Desde los primeros días de abril, se ha intensificado la promoción de Ana Laura Altamirano Pérez, quien busca saltar del cargo de titular de la Secretaría de Agricultura y Desarrollo Rural estatal a la candidatura de Morena a la alcaldía de Atlixco. Un activismo que ha empezado a causar escozor entre las bases atlixquenses de la 4T por una razón de carácter regional: la funcionaria no es oriunda de este municipio.
De acuerdo con su biografía oficial, Altamirano Pérez tiene 48 años, es ingeniera agrónoma por la Universidad Autónoma de Chapingo y es originaria de la comunidad de San Juan Amecac, que es parte del territorio de Atzitzihuacán, un municipio mixteco que está a una distancia de 44.5 kilómetros de Atlixco.
Y es que en este municipio hay una máxima: “Atlixco es para los atlixquenses”, que ha sido una expresión que se ha usado en épocas pasadas cuando en el PRI o el PAN se acariciaron las ideas de postular candidatos a la alcaldía que no eran originarios de esta ciudad y de esa manera se rechazó esa posibilidad.
Fue una forma de repudiar a candidatos que se intentaban imponer “desde un escritorio” en la ciudad de Puebla o en la capital del país.
Atlixco es una plaza que en las últimas tres décadas ha vivido un dinámico proceso de alternancia política, pues en este periodo han pasado seis gobiernos locales del PAN, uno del PRI y dos de Morena. Se ha aceptado el cambio de colores partidistas, pero lo que no se ha tolerado es a candidatos a la alcaldía que no nacieron o que desarrollaron sus vidas en esta ciudad famosa por su clima y su floricultura.

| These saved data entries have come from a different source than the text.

-- ==== Sys2Proof/Machine/Core.lean ====
section
/-! DEFINITION. The machine as the host sees it. -/

def Sys2Proof.core : Host.Core :=
  { State := Sys2Proof.Machine.State
    Fault := Sys2Proof.Machine.Fault
    Refusal := Sys2Proof.Machine.Refusal
    step := Sys2Proof.Machine.step
    reset := Sys2Proof.Machine.State.reset }
end

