/-- R247: an entry past the age limit of SLC_WMBCFG that is not issued becomes due, and no other. The entry that is issued is an eligible
one that a DET fetch, else another fetch, matches, where there is one. R247, R248, R264: an issued entry of an unmirrored, unfenced channel
with room joins its write queue, where no other write of the line is queued, in place of a correction writeback or a copy of the line there,
and leaves the buffer; the writes it holds are reported as drained. -/
def Obligations.WmbEntriesReachTheirChannel : Prop :=
  (∀ (s : State) (i : Fin 17), Quiet s →
    ∃ l, exec (.wmbAgeExpiry i) s = .next (s.modSlice i fun x => { x with mem := { x.mem with wmb := l } }).setPins ∧
      l.length = (s.slice i).mem.wmb.length ∧
      ∀ (k : Nat) (e : WmbEnt), (s.slice i).mem.wmb[k]? = some e →
        l[k]? = some { e with due := e.due ||
          (!e.issued && s.reached e.age && decide (s.fld (slcPage i) 0x2B0 9 0 < s.since e.age)) }) ∧
  (∀ (s : State) (i : Fin 17) (w : WmbEnt), Quiet s → w ∈ (s.slice i).mem.wmb → s.wmbEligible i w = true →
    ∃ v, v ∈ (s.slice i).mem.wmb ∧ s.wmbEligible i v = true ∧
      (w.want.getLsbD 1 = true → v.want.getLsbD 1 = true) ∧ (w.want ≠ 0 → v.want ≠ 0) ∧
      exec (.wmbIssue i) s = .next (s.modSlice i (·.modWmb v.id fun e => { e with issued := true })).setPins) ∧
  (∀ (s : State) (i : Fin 17) (w : WmbEnt) (n : Fin 16) (cla : Nat), Quiet s → (s.slice i).mem.wmb = [w] → w.issued = true →
    w.home = n → s.memCla w.addr = cla → w.acc = 0 → w.sent = 0 → s.mirrored n = false → s.chFenced n = false →
    (s.chan n).wq.length < 64 → (∀ e ∈ (s.chan n).wq, e.cla = cla → e.corr = true ∨ e.copy = true) → (s.slice i).mem.fetchHold = [] → (s.slice i).mem.wtWait = [] →
    ∃ t, exec (.wmbEntryAccepted i) s = .next t ∧
      (t.chan n).wq = ((s.chan n).wq.filter fun e => !(e.cla == cla && (e.corr || e.copy))) ++
        [⟨(s.chan n).nextId, cla, w.addr, w.l, (s.chan n).dc, (s.chan n).rq.any fun r => r.cla == cla && r.arr == (s.chan n).dc && r.cls.isNone,
          false, false⟩] ∧
      (t.slice i).mem.wmb = [] ∧
      (t.slice i).mem.drainRep = (s.slice i).mem.drainRep ++ w.writes.map (⟨·, false⟩) ∧
      (∀ m, m ≠ n → t.chan m = s.chan m) ∧ (∀ j, j ≠ i → t.slice j = s.slice j) ∧ t.regs = s.regs ∧ t.dram = s.dram ∧
      t.ports = s.ports ∧ t.flt = s.flt ∧ t.par = s.par ∧ t.glb = s.glb)
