-- ==== Sys2Proof/Laws/PerInstr.lean ====
section
/-! SUPPORT. For each command, which operands make it well-formed: only nine rows name something that their operand types leave
open, and of those a port's agent is told by the map of agents to ports that the machine uses. -/

namespace Sys2Proof.Laws

/-- The operands of a command name what exists. -/
def Wf.Named : Instr → Prop
  | .forwardedDat _ opc _ => opc.toNat < 5
  | .corrEvent src => src.toNat ≤ 57 ∨ (64 ≤ src.toNat ∧ src.toNat ≤ 126)
  | .uncorEvent src => src.toNat ≤ 57 ∨ (64 ≤ src.toNat ∧ src.toNat ≤ 126)
  | .snoopDeadlineExpiry p a => Machine.carries p a = true
  | .compackAllowanceExpiry p a => Machine.carries p a = true
  | .nocLinkReplay l _ => linkExists l = true
  | .laneTestDone l _ => linkExists l = true
  | .bistDone fs => ∀ f ∈ fs, f.2 < arrayWords f.1 + 16
  | .powerStatChange _ st => st ≠ 3
  | _ => True

/-- A command is well-formed exactly if its operands name what exists. -/
def Wf.Statement (i : Instr) : Prop := i.wf = true ↔ Wf.Named i

theorem spanHas_eq : ∀ (p : Fin 24) (a : Agent), spanHas p a = Machine.carries p a := by decide +kernel

theorem namesSource_iff (n : Nat) : namesSource n = true ↔ n ≤ 57 ∨ (64 ≤ n ∧ n ≤ 126) := by simp [namesSource]

theorem Wf.wf_iff (i : Instr) (c : Bool) (r : IllFormed) (h : i.illFormed = if c then none else some r) : i.wf = true ↔ c = true := by
  cases c <;> simp_all [Instr.wf]

theorem Wf.always (i : Instr) (h : i.illFormed = none) : i.wf = true ↔ True := by simp [Instr.wf, h]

El pasado 6 de abril hubo una gira del gobernador Alejandro Armenta Mier a la cabecera de Atlixco, en donde anunció varias obras públicas y se hizo acompañar de Ana Laura Altamirano, lo que se entendió –en la opinión púbica local– que era una espaldarazo político-electoral para la titular la Secretaría de Agricultura y Desarrollo Rural.
A partir de esa fecha, aparecieron unas 12 bardas con el nombre de la funcionaria, se empezó a reunir con productores agrícolas de la región y grupos de profesionistas, además de presentar –acompañada del secretario de Gobernación, Samuel Aguilar Pala– su libro titulado “La revolución del campo poblano”.
De manera paralela, ha empezado a tener presencia en la prensa local del municipio en donde ha hecho la definición, poco afortunada, de que “estará trabajando en donde la quieran”, una respuesta que ofrece ante la constante interrogante de si buscará ser aspirante a la alcaldía.
Los problemas para Ana Laura Altamirano no se reducen a que no es oriunda de Atlixco, sino a que su presencia en el municipio es muy pobre. No tiene nada que le dé identidad con este polo de desarrollo turístico.
Ella formalmente es diputada local por el distrito electoral 21, que tiene su cabecera en Atlixco, pero resulta que nunca ejerció esa representación popular.
Altamirano aparece en el escenario político de Puebla cuando fue nombrada secretaria de Desarrollo Rural por el gobernador Luis Miguel Barbosa Huerta, en 2019, para después saltar en el mismo cargo en la administración interina de Sergio Salomón Céspedes Peregrina, a quien le renunció al final de su mandato para ser candidata de Morena a diputada.
Una vez electa como legisladora, solicitó licencia para regresar por tercera vez al mismo cargo en el Gobierno estatal.
Un comentario que se ha empezado a esparcir en redes sociales es: “hasta ahora que quiere ser candidata, se acordó que es diputada de Atlixco, antes no”.
Un menudo problema para la encargada de las políticas públicas del agro.